(b. ca. 1386, Firenze, d. 1466, Firenze)

Equestrian Statue of Gattamelata

Bronze, 340 x 390 cm (without base)
Piazza del Santo, Padua

Donatello's other important Paduan commission besides the High Altar in the Basilica, of a very different kind, was the creation of a bronze equestrian monument (1447–53) to Erasmo da Narni (1370–1443), known as Gattamelata, a deceased captain-general of the Venetian army. This is the earliest surviving equestrian statue from the Renaissance.
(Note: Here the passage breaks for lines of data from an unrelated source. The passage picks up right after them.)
-- ==== Sys2Proof/Safety.lean ====
section
/-! DEFINITION. The terms in which claims about the block are stated: a command that completes, a safe run, what a command leaves as it
was. -/

namespace Sys2Proof.Machine

/-- The outcome is a next state that meets `P`. -/
def Gives (o : Host.Outcome State Fault Refusal) (P : State → Prop) : Prop := ∃ t, o = .next t ∧ P t

/-- The outcome is the state `s` with a device that meets `P`: memory and the queue are as they were. -/
def GivesDev (o : Host.Outcome State Fault Refusal) (s : State) (P : Dev → Prop) : Prop :=
  ∃ d, o = .next { s with dev := d } ∧ P d

/-- The outcome is what `after` makes of the state `s` with a device that meets `P`. -/
def GivesThen (o : Host.Outcome State Fault Refusal) (s : State) (after : State → State) (P : Dev → Prop) : Prop :=
  ∃ d, o = .next (after { s with dev := d }) ∧ P d

/-- Slot `k` holds the command `x` of this kind and opcode, whose row has come; PS4's restore does not hold it back. -/
def Taken (d : Dev) (k : Nat) (admin : Bool) (op : Nat) (x : Slot) : Prop :=
  d.slot? k = some x ∧ x.is admin op = true ∧ x.pend = true ∧ d.restoreHolds x = false

/-- The command in slot `k` has its completion `c` due. -/
def Completes (d : Dev) (k : Nat) (c : Cpl) : Prop := ∃ y, d.slot? k = some y ∧ y.phase = .due ∧ y.cpl = some c

/-- What a post of the descriptor `x` by graver `g` on channel `n` leaves (R171, R193): refused where its die holds 32; taken as a
duplicate where its tag is live; else at the end of its die's queue, with the status of a faulty one noted. -/
def Posts (n g : Nat) (x : Desc) (dev : Bool) (d e : Dev) : Prop :=
  if (d.die n x.target).queued < 32 then
    e.rdx n g Fd.SEQ_POST_STAT_RESULT = 1 ∧
    ((x.tag = 0 ∨ (d.die n x.target).tagLive x.tag = false ∧ (d.die n x.target).doneTag x.tag = none) →
      (e.die n x.target).queue = (d.die n x.target).queue ++
        [{ desc := x, dev := dev, bad := faultOf (d.chan n) (d.die n x.target) x }]) ∧
    ((d.chan n).retired = false → (d.die n x.target).st ≠ .retired → x.tag ≠ 0 → (d.die n x.target).tagLive x.tag = true →
      e.rdc n Fd.SEQ_EVT_DUP = 1 ∧ (e.die n x.target).queue.length = (d.die n x.target).queue.length)
  else e.rdx n g Fd.SEQ_POST_STAT_RESULT = 2 ∧ e.chans = d.chans

/-- The completion `c` of command `x` in slot `k` is written (R81, R85): its entry goes to the CQ of its SQ with the SQ's head, the phase
tag and the command identifier, the vector is signalled where the CQ has one enabled, and the slot is free. -/
def Writes (k : Nat) (x : Slot) (c : Cpl) (cqid : Nat) (cq : Cq) (d e : Dev) : Prop :=
  e.slot? k = none ∧
  e.out = (if cq.ien then [.msix x.fn cq.vector] else []) ++
    .cqe x.fn cqid cq.tail [c.dw0, c.dw1,
      BitVec.ofNat 32 (x.qid * 65536 + match mapFind (d.func x.fn).sqs x.qid with | some sq => sq.head | none => 0),
      BitVec.ofNat 32 (c.field cq.phase * 65536 + x.sqe.cid.toNat)] :: d.out

/-- The CQ that completes the commands of SQ `q` of function `f`, with its state. -/
def CqOf (d : Dev) (f q cqid : Nat) (cq : Cq) : Prop :=
  ∃ sq, mapFind (d.func f).sqs q = some sq ∧ sq.cq = cqid ∧ mapFind (d.func f).cqs cqid = some cq

/-- The descriptor with an operation code of Table 6-5. -/
def postedAs (op : Nat) (x : Desc) : Desc := { x with d0 := BitVec.ofNat 32 (setBits x.d0.toNat 31 28 op) }

/-- What request `r`, granted command slot `i` of channel `n`, holds the bus with. -/
def Dev.holds (d : Dev) (n i : Nat) (r : Req) (p : PollResult) : Holder :=
  { req := { r with wait := 0, forced := false }
    first := (d.chan n).rate.firstCw i
    len := r.len
    endC := if r.len = 0 then (d.chan n).rate.cmdStart i + 16 else (d.chan n).rate.cwEnd ((d.chan n).rate.firstCw i + r.len - 1)
    moving := r.kind == .load || (r.kind == .readOut && p.ready)
    owned := (d.chan n).ownsStroke r.cls }

/-- The read or write `x` in slot `k` is taken up in its turn; no fence, no deferred error and no check of its fields holds or ends it
(R88, R89, R98, R119). -/
def IoReady (d : Dev) (k op : Nat) (x : Slot) (ns : Ns) : Prop :=
  Taken d k false op x ∧ d.outOfOrder x = false ∧ (x.phase = .waiting → x.total = 0 ∨ x.sqe.op = 0x02 ∨ x.sqe.op = 0x0C) ∧
  d.nsOf x.fn x.sqe.nsid.toNat = some ns ∧ d.atFence x = false ∧ d.mustDeliver x = none ∧ Dev.ioRefusal ns x.sqe = none

/-- Nothing of a follower holds or ends the read, and its dies have room for its descriptors (R91, R467). -/
def Dev.readable (d : Dev) (x : Sqe) (ns : Ns) : Prop :=
  (d.sources x ns).any (Source.goneAt d) = false ∧ (d.sources x ns).any (Source.lostAt d) = false ∧ d.partsFit (readParts 0 (d.sources x ns)) = true

/-- A read of namespace `n` has been served: its counts have risen. -/
def Dev.readServed (d : Dev) (n nlb : Nat) (ns : Ns) : Prop :=
  ∃ y, d.ns? n = some y ∧ y.reads = ns.reads + 1 ∧ y.sectorsRead = ns.sectorsRead + nlb

/-- The Zone Management Send with this action in slot `k` addresses one zone of its namespace, and no earlier command, mark, fence or
hold keeps it waiting (R89, R112, R115, R122, R136). -/
def SendReady (d : Dev) (k zsa : Nat) (x : Slot) (ns : Ns) : Prop :=
  Taken d k false 0x79 x ∧ bits x.sqe.cdw13.toNat 7 0 = zsa ∧ d.nsOf x.fn x.sqe.nsid.toNat = some ns ∧ ns.zoned = true ∧
  bit x.sqe.cdw13.toNat 8 = false ∧ sqeZone x.sqe < ns.zones ∧ x.sqe.slba % zoneSpan = 0 ∧
  d.atFence x = false ∧ d.zoneBusy x.sqe.nsid.toNat (sqeZone x.sqe) = false ∧ d.behindAny x x.sqe.nsid.toNat (sqeZone x.sqe) = false ∧
  d.behindMark x x.sqe.nsid.toNat (sqeZone x.sqe) = false ∧
  ((d.zone x.sqe.nsid.toNat (sqeZone x.sqe)).st = .empty →
    d.is Fd.ZONE_CTL_BIND_HOLD = false ∧ d.zoneEntryRoom x.sqe.nsid.toNat (sqeZone x.sqe) = true)

/-- The states between which a Zone Management Send moves one zone (Table 4-2). -/
def sendMoves (k : Fin 131072) : List (Nat × Instr × ZoneState × ZoneState) :=
  [(1, .zoneClose k, .implOpen, .closed), (1, .zoneClose k, .explOpen, .closed), (2, .zoneFinish k, .implOpen, .full),
   (2, .zoneFinish k, .explOpen, .full), (2, .zoneFinish k, .closed, .full), (3, .zoneOpen k, .closed, .explOpen),
   (3, .zoneOpen k, .implOpen, .explOpen), (3, .zoneOpen k, .explOpen, .explOpen), (4, .zoneReset k, .implOpen, .empty),
   (4, .zoneReset k, .explOpen, .empty), (4, .zoneReset k, .closed, .empty), (4, .zoneReset k, .full, .empty),
   (5, .zoneOffline k, .readOnly, .offline)]

/-- The six Sends with their actions. -/
def sends (k : Fin 131072) : List (Nat × Instr) :=
  [(1, .zoneClose k), (2, .zoneFinish k), (3, .zoneOpen k), (4, .zoneReset k), (5, .zoneOffline k), (0x80, .zoneReground k)]

/-- The mailbox of a port's PF: the port is there and its link is up (R70). -/
def Dev.mailbox (d : Dev) (p : Nat) : Prop := d.hasPort p = true ∧ (d.port p).up = true

/-- The device answers a request object with a response of this code (Table 3-2). -/
def Answers (p code : Nat) (xs : List Nat) (d e : Dev) : Prop := e.out = .doe p (Config.encode (0x1200 + code) xs) :: d.out

/-- The connection has negotiated algorithms, these among them. -/
def Dev.agreed (d : Dev) (p : Nat) (algs : List Nat) : Prop := (d.spdm p).algs = true ∧ ∀ a ∈ algs, bit (d.spdm p).chosen a = true

/-- Inside session `n` with keys `x` the device answers with a response of this code, sealed under its key (Table 3-2). -/
def AnswersIn (p n code : Nat) (xs : List Nat) (x : SpdmKeys) (d e : Dev) : Prop :=
  e.out = .doe p (Config.encode 0x1300 [n, Config.gcmText x.sendKey x.rspGen (Config.encode (0x1200 + code) xs).length
    (leNat (Config.encode (0x1200 + code) xs))]) :: d.out

/-- Buffer `buf` holds the request whose turn it is, of opcode `op` with parameters `p`; it is for this device and not refused beforehand
(R391, R395). -/
def JenamReady (s : State) (buf op : Nat) (b : JBuf) (p : List Byte) : Prop :=
  s.dev.jenamTurn = some b ∧ b.buf = buf ∧ jOp b.packet = op ∧ s.dev.jRefusal b.packet = none ∧ jDev b.packet = s.dev.sys.role ∧
  jParams b.packet = p

/-- `t` with request `b` answered: the reply stands over the request, and the turns that come after it are settled (R391, R401). -/
def jenamDone (b : JBuf) (st : Nat) (ps : List Byte) (t : State) : State := settleTurns 33 (putReply b (jReply b.packet st ps false) t)

/-- The outcome is that request `b` is answered with a status and parameters, after its effect left a state that meets `P`. -/
def Replies (o : Host.Outcome State Fault Refusal) (b : JBuf) (st : Nat) (ps : List Byte) (P : State → Prop) : Prop :=
  ∃ t, o = .next (jenamDone b st ps t) ∧ P t
/-- From `s`, every command that waits completes, one after the other. -/
def runsSafely : Nat → State → Prop
  | 0, _ => True
  | k + 1, s => Gives (step s) (runsSafely k)

/-- The parts of the state beside the register file and the queue. -/
inductive Part where
  | nfree | bus | strk | chans | media | ecc | par | stip | ciph | dram | pool | host | zm | med | cam | grv | jnm | pwr | nvm | sys | dlk | out | mem
  deriving DecidableEq, Repr

/-- A part is the same in both states. -/
def Part.same (p : Part) (s t : State) : Prop :=
  match p with
  | .nfree => t.dev.nfree = s.dev.nfree
  | .bus => t.dev.bus = s.dev.bus
  | .strk => t.dev.strk = s.dev.strk
  | .chans => t.dev.chans = s.dev.chans
  | .media => t.dev.media = s.dev.media
  | .ecc => t.dev.ecc = s.dev.ecc
  | .par => t.dev.par = s.dev.par
  | .stip => t.dev.stip = s.dev.stip
  | .ciph => t.dev.ciph = s.dev.ciph
  | .dram => t.dev.dram = s.dev.dram
  | .pool => t.dev.pool = s.dev.pool
  | .host => t.dev.host = s.dev.host
  | .zm => t.dev.zm = s.dev.zm
  | .med => t.dev.med = s.dev.med
  | .cam => t.dev.cam = s.dev.cam
  | .grv => t.dev.grv = s.dev.grv
  | .jnm => t.dev.jnm = s.dev.jnm
  | .pwr => t.dev.pwr = s.dev.pwr
  | .nvm => t.dev.nvm = s.dev.nvm
  | .sys => t.dev.sys = s.dev.sys
  | .dlk => t.dev.dlk = s.dev.dlk
  | .out => t.dev.out = s.dev.out
  | .mem => t.mem = s.mem

/-- `t` differs from `s` at most in the parts `ps` and in the registers `rs`: every other part, every other register (each of its copies,
of every channel) and the queue are as they were. -/
def Frame (ps : List Part) (rs : List RegDef) (s t : State) : Prop :=
  t.pending = s.pending ∧ (∀ p, p ∉ ps → p.same s t) ∧
    ∀ r, (∀ q ∈ rs, q.num % 512 ≠ r.num % 512) → ∀ n i, t.dev.regGet r n i = s.dev.regGet r n i

/-- As `Frame`, for a command that may store any register. -/
def PartFrame (ps : List Part) (s t : State) : Prop := t.pending = s.pending ∧ ∀ p, p ∉ ps → p.same s t

end Sys2Proof.Machine
end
It was a revival of an ancient Roman type known at the time principally from the Marcus Aurelius in Rome.

To support the great weight of the thickly cast bodies of horse and rider on only four legs was a great technical achievement: Donatello would have liked to have had one forehoof raised free, as in his ancient prototype (as well as in the Horses on San Marco, Venice, which were much nearer to Padua), but he did not dare. Instead he fell back on the device of propping it up by a cannon ball conveniently lying on the field of battle. The General is brilliantly portrayed and idealized as a heroic man of action, using a close-cropped Roman hairstyle and the Classical type of light war-horse. Details on his armour also recall antiquity, though the long broadsword and cannon ball reflect contemporary warfare. This was an image that inspired Verrocchio, challenged Leonardo da Vinci and, ultimately, in the work of Giambologna 150 years later, spread to all the great squares of Europe, as a symbol appropriate for monarchs.